Many people hide these “minor” details fearing a higher premium or rejection. But here is the thing: insurance companies have investigators. If a claim arises later, and they find out you lied on the application form about a material fact, they have legal grounds to reject the entire claim. Your family gets nothing.
Don’t pay premiums for years just to have the claim denied because you didn’t want to admit you smoke a cigarette once a month.
3. Keep it Simple
You don’t need complicated bells and whistles. A plain vanilla term plan is usually best.

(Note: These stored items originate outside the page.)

/-! ### Checks of each operation -/

/-- Whether every one of two tiles' shapes is equal (10 R261). -/
def sameShape (d o : Opnd) : Bool := d.rows == o.rows && d.cols == o.cols

/-- The formats an operation accepts, operand by operand (10 R261-R276). -/
def kindFmt (k : TileKind) (d o : Opnd) (a : Option Opnd) : Bool :=
  let src := o.opnd != 0
  match k with
  | .arith 4 _ | .fn _ _ => src || d.fmt ≤ 3
  | .minmax _ => if src then o.fmt == d.fmt else !fmtScaled d.fmt
  | .sign _ | .sel => !src || o.fmt == d.fmt
  | .bitop _ => !src || o.w == d.w
  | .cmp _ => src || !fmtScaled d.fmt
  | .quant _ => src || fmtScaled d.fmt
  | .red 0 _ =>
    if src then !fmtInt d.fmt || fmtInt o.fmt
    else !fmtScaled d.fmt && (!fmtInt d.fmt || d.fmt == 9)
  | .red 1 _ => src || !fmtScaled d.fmt
  | .red _ _ => src || d.fmt == 9
  | .sparse => (match a with | some _ => o.opnd != 3 || o.fmt == 8 | none => true)
  | _ => true

/-- The shapes an operation accepts (10 R261, R270, R274-R276; those of the bit operations, for which 10 R264 states none, are
10 R261's: DESIGN CHOICE, log 114): the destination is judged against the source where the
rule speaks of it, else the source against the destination. -/
def kindShape (k : TileKind) (d : Opnd) (a : Option Opnd) (o : Opnd) : Bool :=
  match k, a with
  | .fill, _ => true
  | .red _ 0, some x => o.opnd != 0 || d.rows == x.rows
  | .red _ 1, some x => o.opnd != 0 || d.cols == x.cols
  | .red _ _, _ => true
  | .bcast 0, some x => o.opnd != 0 || d.cols == x.cols
  | .bcast _, some x => o.opnd != 0 || d.rows == x.rows
  | .trans, some x => o.opnd != 0 || (d.rows == x.cols && d.cols == x.rows)
  | .sparse, some x =>
    if o.opnd = 1 then x.cols % 8 == 0
    else if o.opnd = 0 then d.rows == x.rows && d.cols * 2 == x.cols
    else o.rows == x.rows && o.cols * 8 == x.cols
  | _, _ => o.opnd == 0 || sameShape d o

/-- Whether an operation accepts an exact alias (10 R251). -/
def kindExact (k : TileKind) : Bool :=
  match k with
  | .red _ _ | .bcast _ | .trans | .sparse => false
  | _ => true

/-- The operands of a word in the order d, a, b, second destination, their checks still to be made. -/
def tileOpnds (s : State) (core : Nat) (t : Thread) (g : Stag) (w : TileWord) : Except TileBad (List Opnd) :=
  let src := fun (f : BitVec 5) (opnd : Nat) => opndOf s core t g (f.toNat % 16) opnd (bitAt f.toNat 4) false
  match opndOf s core t g w.d.toNat 0 false true with
  | .error b => .error b
  | .ok d =>
    match w.a with
    | none => .ok [d]
    | some fa =>
      match src fa 1 with
      | .error b => .error b
      | .ok a =>
        if w.k = .sparse then
          (match opndOf s core t g (w.d.toNat + 1) 3 false true with
           | .error b => .error b
           | .ok x => .ok [d, a, x])
        else match w.b with
          | none => .ok [d, a]
          | some fb => match src fb 2 with
            | .error b => .error b
            | .ok b => .ok [d, a, b]

/-- The checks of a word on its operands (10 R252). -/
def tileWordBad (c : Core) (k : TileKind) (ops : List Opnd) : Option TileBad :=
  match ops with
  | [] => none
  | d :: l =>
    tileChecks c { fmtOk := fun o => kindFmt k d o l.head?, shapeOk := fun o => kindShape k d l.head? o, exact := kindExact k } ops

/-- A queued operation of a strip-running word, checked (10 R243, R252); x is its scalar operand. -/
def tileOp (s : State) (slot : Nat) (t : Thread) (g : Stag) (i : Instr) (pc : BitVec 16) (x : BitVec 64) : Except TileBad TileOp :=
  let core := coreOf slot
  match tileWord i with
  | none => .error (.illegal, 0, 0)
  | some w =>
    match tileOpnds s core t g w with
    | .error b => .error b
    | .ok ops =>
      match tileWordBad (s.core core) w.k ops with
      | some b => .error b
      | none =>
        let gen := match i with | .tcvtSr _ n _ => some (genCap t n.toNat) | _ => none
        .ok { id := 0, slot := slot, tag := t.tag, ins := i, word := i.word, pc := pc, descs := (capture ops).1, codes := (capture ops).2, xs := x, gA := gen, gB := none, next := 0, q := g.q, zonce := false, moff := 0 }

/-- The issue of a strip-running word. -/
def tileBody (x : Env → BitVec 64) (e : Env) : Res :=
  match tileOp e.s e.ag.num e.th {} e.i (e.th.pc.setWidth 16) (x e) with
  | .error b => tileTrap e.i b
  | .ok op => issueOp e op

/-- The tile names of a word's fields. -/
def wordTiles (i : Instr) : List (Nat × BitVec 4) :=
  match tileWord i with
  | none => []
  | some w => [(0, w.d)] ++ (w.a.map (fun f => (1, f.setWidth 4))).toList ++ (w.b.map (fun f => (2, f.setWidth 4))).toList

/-- Run a strip-running word that names tiles alone. -/
def runTile (st : State) (i : Instr) : Outc :=
  let ts := wordTiles i
  let gs := match i with | .tcvtSr _ n _ => [0x200 + n.toNat] | _ => []
  runIns st i { tiles := ts, items := ts.map (fun p => 0x100 + p.2.toNat) ++ gs } (tileBody (fun _ => 0))

/-! ### The effect of one strip -/

/-- A captured operation's operands, as tileOpnds lists them. -/
def TileOp.tileOps (op : TileOp) (w : TileWord) : List Opnd :=
  let v := fun (f : Option (BitVec 5)) => match f with | some x => bitAt x.toNat 4 | none => false
  (List.range op.descs.length).map (fun n =>
    if n = 0 then op.opnd 0 0 false true
    else if n = 1 then op.opnd 1 1 (v w.a) false
    else if w.k = .sparse then op.opnd 2 3 false true
    else op.opnd 2 2 (v w.b) false)

/-- Rows of the destination that an operation writes (10 R247). -/
def tileRows (k : TileKind) (d : Opnd) : Nat :=
  match k with
  | .red _ 0 => d.rows
  | .red _ _ => 1
  | _ => d.rows

/-- Strips of an operation (10 R247). -/
def tileStrips (op : TileOp) : Nat :=
  match tileWord op.ins with
  | none => 0
  | some w => ceilDiv (tileRows w.k (op.opnd 0 0 false true)) 8

/-- Least and greatest fill of tmin and tmax (10 R245). -/
def endVal (c : Nat) (max : Bool) : Val :=
  match intRange c with
  | some (lo, hi) => Val.ofInt (if max then lo else hi)
  | none => .inf max

/-- tmin, tmax on two values (10 R262). -/
def pickVal (max : Bool) (a b : Val) : Val :=
  if a.isNan then b
  else if b.isNan then a
  else
    let less := vLt a b || (vEq a b && a.neg && !b.neg)
    if less != max then a else b

/-- A condition of tcmp (10 R266). -/
def condHolds (c : Nat) (a b : Val) : Bool :=
  if a.isNan || b.isNan then c == 1
  else match c with
    | 0 => vEq a b
    | 1 => !vEq a b
    | 2 => vLt a b
    | 3 => vLt a b || vEq a b
    | 4 => vLt b a
    | _ => vLt b a || vEq a b

/-- tabs, tneg on an encoding (10 R263). -/
def signCode (f : Nat) (neg : Bool) (c : Nat) : Nat :=
  match fpOf f with
  | some p => let m := c % 2 ^ (p.eb + p.fb); if neg then p.enc (!bitAt c (p.eb + p.fb)) m else m
  | none => if f = 8 then (if neg then (256 - c) % 256 else c)
    else intEnc f (if neg then -(intValue f c) else ((intValue f c).natAbs : Int))

/-- The bits of tand, tor, txor. -/
def bitopCode (k a b : Nat) : Nat := match k with | 0 => a &&& b | 1 => a ||| b | _ => a ^^^ b

/-- The exact result of tadd to tdiv, before its one rounding (10 R261); rdn selects the sign of an exact zero sum. -/
def arithVal (op : Nat) (rdn : Bool) (a b c : Val) : Val × FlagSet :=
  match op with
  | 0 => vAdd rdn a b
  | 1 => vAdd rdn a (vNeg b)
  | 2 => vMul a b
  | 3 => vFma rdn a b c
  | _ => vDiv a b

/-- The encoding and flags of destination element (i, j) of an elementwise operation. -/
def elemCode (op : TileOp) (k : TileKind) (s : State) (core : Nat) (d a b : Opnd) (i j : Nat) : Nat × FlagSet :=
  let one := Val.fin false 1 0
  match k with
  | .fill => (op.xs.toNat % 2 ^ d.w, 0)
  | .arith n rm =>
    let x := a.val s core (if n = 2 then one else .zero) i j
    let y := b.val s core (if n = 2 ∨ n = 4 then one else .zero) i j
    let r := arithVal n (rm == .rdn) x y (if n = 3 then d.val s core .zero i j else .zero)
    let c := writeElem d s core rm r.1 i j
    (c.1, c.2 ||| r.2)
  | .minmax m =>
    let x := a.val s core (endVal d.fmt m) i j
    let y := b.val s core (endVal d.fmt m) i j
    ((roundTo d.fmt .rne (pickVal m x y)).1, sigFlags [x, y])
  | .sign n => (signCode d.fmt n (a.enc s core 0 i j), 0)
  | .bitop n =>
    let f := if n = 0 then 2 ^ d.w - 1 else 0
    (bitopCode n (a.enc s core f i j) (b.enc s core f i j), 0)
  | .sel => (if (d.val s core .zero i j).isZero then b.enc s core 0 i j else a.enc s core 0 i j, 0)
  | .cmp c =>
    let x := a.val s core .zero i j
    let y := b.val s core .zero i j
    ((roundTo d.fmt .rne (if condHolds c x y then one else .zero)).1, sigFlags [x, y])
  | .fn f rm => transc f d.fmt rm (a.val s core .zero i j)
  | .cvt rm => writeElem d s core rm (a.val s core .zero i j) i j
  | .cvtSr =>
    let g := op.gA.getD { img := 0, seff := 0 }
    let p := genIJ g.img false i j
    writeElem d s core (.sr (bits (genHash g p.1 p.2).toNat 23 0)) (a.val s core .zero i j) i j
  | .bcast x => if x = 0 then copyElem d a s core 0 j i j else copyElem d a s core i 0 i j
  | .trans => copyElem d a s core j i i j
  | _ => (0, 0)

/-- What a strip writes: rows of elements of a destination with their flags; scale bytes are written by tqnt alone. -/
structure StripOut where
  rows : List (Opnd × Nat × Nat × List Nat) := []
  scales : List (Nat × Nat) := []
  flags : FlagSet := 0

/-- Rows of destination elements from a function of the coordinates. -/
def rowsOf (d : Opnd) (lo hi n : Nat) (f : Nat → Nat → Nat × FlagSet) : StripOut :=
  let rs := (List.range' lo (hi - lo)).map (fun i => (i, (List.range n).map (f i)))
  { rows := rs.map (fun p => (d, p.1, 0, p.2.map Prod.fst)),
    flags := rs.foldl (fun g p => p.2.foldl (fun h c => h ||| c.2) g) 0 }

/-- One row of tqnt: its blocks' scale bytes and elements (10 R269, 04 R94). -/
def quantRow (s : State) (core : Nat) (ns : Bool) (d a : Opnd) (i : Nat) : List Nat × List (Nat × FlagSet) :=
  let bs := (List.range (ceilDiv d.vc 32)).map (fun b =>
    let vs := (List.range' (32 * b) (min 32 (d.vc - 32 * b))).map (fun j => a.val s core .zero i j)
    let k := blockScale d.fmt vs
    (k, vs.map (quantise d.fmt k (!ns))))
  (bs.map Prod.fst, (bs.map Prod.snd).flatten)

/-- A strip of tqnt. -/
def quantStrip (s : State) (core : Nat) (ns : Bool) (d a : Opnd) (lo hi : Nat) : StripOut :=
  let rs := (List.range' lo (hi - lo)).map (fun i => (i, quantRow s core ns d a i))
  { rows := rs.map (fun p => (d, p.1, 0, p.2.2.map Prod.fst)),
    scales := (rs.map (fun p => (p.2.1.zipIdx).map (fun q => (dScale d.d + p.1 * d.per + q.2, q.1)))).flatten,
    flags := rs.foldl (fun g p => p.2.2.foldl (fun h c => h ||| c.2) g) 0 }

/-- The leaves of reduction result (i, j): positions and values, in order (10 R270). -/
def redLeaves (s : State) (core axis : Nat) (a : Opnd) (i j : Nat) : List (Nat × Val) :=
  let at_ := fun (r c : Nat) => a.val s core .zero r c
  match axis with
  | 0 => if i < a.vr then (List.range a.vc).map (fun c => (c, at_ i c)) else []
  | 1 => if j < a.vc then (List.range a.vr).map (fun r => (r, at_ r j)) else []
  | _ => ((List.range a.vr).map (fun r => (List.range a.vc).map (fun c => (r * a.cols + c, at_ r c)))).flatten

/-- The first leaf of the largest value that is no NaN (10 R272, R273). -/
def topLeaf (l : List (Nat × Val)) : Option (Nat × Val) :=
  l.foldl (fun (m : Option (Nat × Val)) p =>
    if p.2.isNan then m else match m with
      | none => some p
      | some q => if vLt q.2 p.2 then some p else some q) none

/-- The result of a reduction over its leaves (10 R271-R273). -/
def redCode (op f : Nat) (l : List (Nat × Val)) : Nat × FlagSet :=
  let vs := l.map Prod.snd
  match op with
  | 0 => if fmtInt f then (let r := treeVals f vs; (r.1, 0)) else treeVals f vs
  | 1 =>
    let c := match topLeaf l with
      | some p => roundTo f .rne p.2
      | none => if vs.isEmpty then (match intRange f with | some (lo, _) => (intEnc f lo, 0) | none => roundTo f .rne (.inf true))
        else roundTo f .rne (.nan false)
    (c.1, c.2 ||| sigFlags vs)
  | _ => ((match topLeaf l with | some p => p.1 | none => 2 ^ 32 - 1), sigFlags vs)

/-- A strip of a reduction. -/
def redStrip (s : State) (core op axis : Nat) (d a : Opnd) (lo hi : Nat) : StripOut :=
  let n := if axis = 1 then d.vc else min 1 d.vc
  rowsOf d lo hi n (fun i j => redCode op d.fmt (redLeaves s core axis a i j))

/-- Whether magnitude x ranks above y: a NaN above every number (10 R276). -/
def ranksAbove (x y : Val) : Bool :=
  let m := fun (v : Val) => match v with | .fin _ a e => Val.fin false a e | .inf _ => .inf false | n => n
  if x.isNan then !y.isNan else if y.isNan then false else vLt (m y) (m x)

/-- The two kept positions of a group of four (10 R276). -/
def keptPair (v : Nat → Val) : Nat × Nat :=
  let best := fun (skip : Nat) => ((List.range 4).filter (fun k => k != skip)).foldl (fun m k => if m = 4 then k else if ranksAbove (v k) (v m) then k else m) 4
  let x := best 4
  let y := best x
  (min x y, max x y)

/-- A strip of tsparse (10 R276). -/
def sparseStrip (s : State) (core : Nat) (d a m : Opnd) (lo hi : Nat) : StripOut :=
  let pair := fun (i g : Nat) => keptPair (fun k => a.val s core .zero i (4 * g + k))
  let keep := fun (i j : Nat) => let p := pair i (j / 2); 4 * (j / 2) + (if j % 2 = 0 then p.1 else p.2)
  let nib := fun (i g : Nat) => let p := pair i g; p.2 * 4 + p.1
  let x := rowsOf d lo (min hi d.vr) d.vc (fun i j => copyElem d a s core i (keep i j) i j)
  let y := rowsOf m lo (min hi m.vr) m.vc (fun i j => (nib i (2 * j) + 16 * nib i (2 * j + 1), 0))
  { rows := x.rows ++ y.rows, flags := x.flags }

/-- What strip n of an operation writes (10 R247). -/
def stripOut (op : TileOp) (w : TileWord) (s : State) (core n : Nat) : StripOut :=
  let ops := op.tileOps w
  let d := ops.getD 0 (mkOpnd 0 0 0 false true)
  let a := ops.getD 1 d
  let b := ops.getD 2 d
  let lo := 8 * n
  let hi := min (8 * n + 8) (min (tileRows w.k d) d.vr)
  match w.k with
  | .quant ns => quantStrip s core ns d a lo hi
  | .red r x => redStrip s core r x d a lo hi
  | .sparse => sparseStrip s core d a b lo (min (8 * n + 8) d.rows)
  | k => rowsOf d lo hi d.vc (elemCode op k s core d a b)

/-- The bytes that strip n reads, with their OPND (10 R248, R255). -/
def stripReads (op : TileOp) (w : TileWord) (n : Nat) : List (Nat × Nat × Nat) :=
  let ops := op.tileOps w
  let d := ops.getD 0 (mkOpnd 0 0 0 false true)
  let lo := 8 * n
  let nr := min (8 * n + 8) (min (tileRows w.k d) d.vr) - lo
  let own := match w.k with
    | .arith 3 _ | .sel => d.rect lo nr 0 d.vc
    | .fill | .sign _ | .bitop _ | .quant _ => []
    | _ => d.rectScales lo nr 0 d.vc
  let src := fun (o : Opnd) => match w.k with
    | .red _ 0 => o.rect lo nr 0 o.vc
    | .red _ 1 => o.rect 0 o.vr 0 (min d.vc o.vc)
    | .red _ _ => o.rect 0 o.vr 0 o.vc
    | .bcast 0 => o.rect 0 1 0 d.vc
    | .bcast _ => o.rect lo nr 0 1
    | .trans => ({ o with view := !o.view } : Opnd).rect lo nr 0 d.vc
    | .sparse => o.rect lo 8 0 o.vc
    | _ => o.rect lo nr 0 d.vc
  own ++ ((ops.drop 1).filter (fun o => !o.dest)).flatMap src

You might consider riders (add-ons) like Critical Illness or Accidental Death Benefit, but evaluate them carefully. Sometimes, a standalone critical illness policy is better than a rider attached to your term plan. Don’t let the main goal—death benefit—get diluted by confusing add-ons.
The Final Takeaway
Term insurance is probably the least exciting financial product you will ever buy. It gives you no thrill of returns, no tax-saving euphoria that feels like ‘winning’, and no maturity bonus to look forward to.
But it is the foundation of your family’s financial house. Without it, all your SIPs, your stocks, and your real estate investments are built on sand. If the main earner is removed from the equation, the whole structure collapses within months.
Stop looking for returns on your insurance. The return is that your family won’t have to sell the house or compromise on your children’s education if you aren’t around to provide for them. That peace of mind is worth more than any maturity bonus.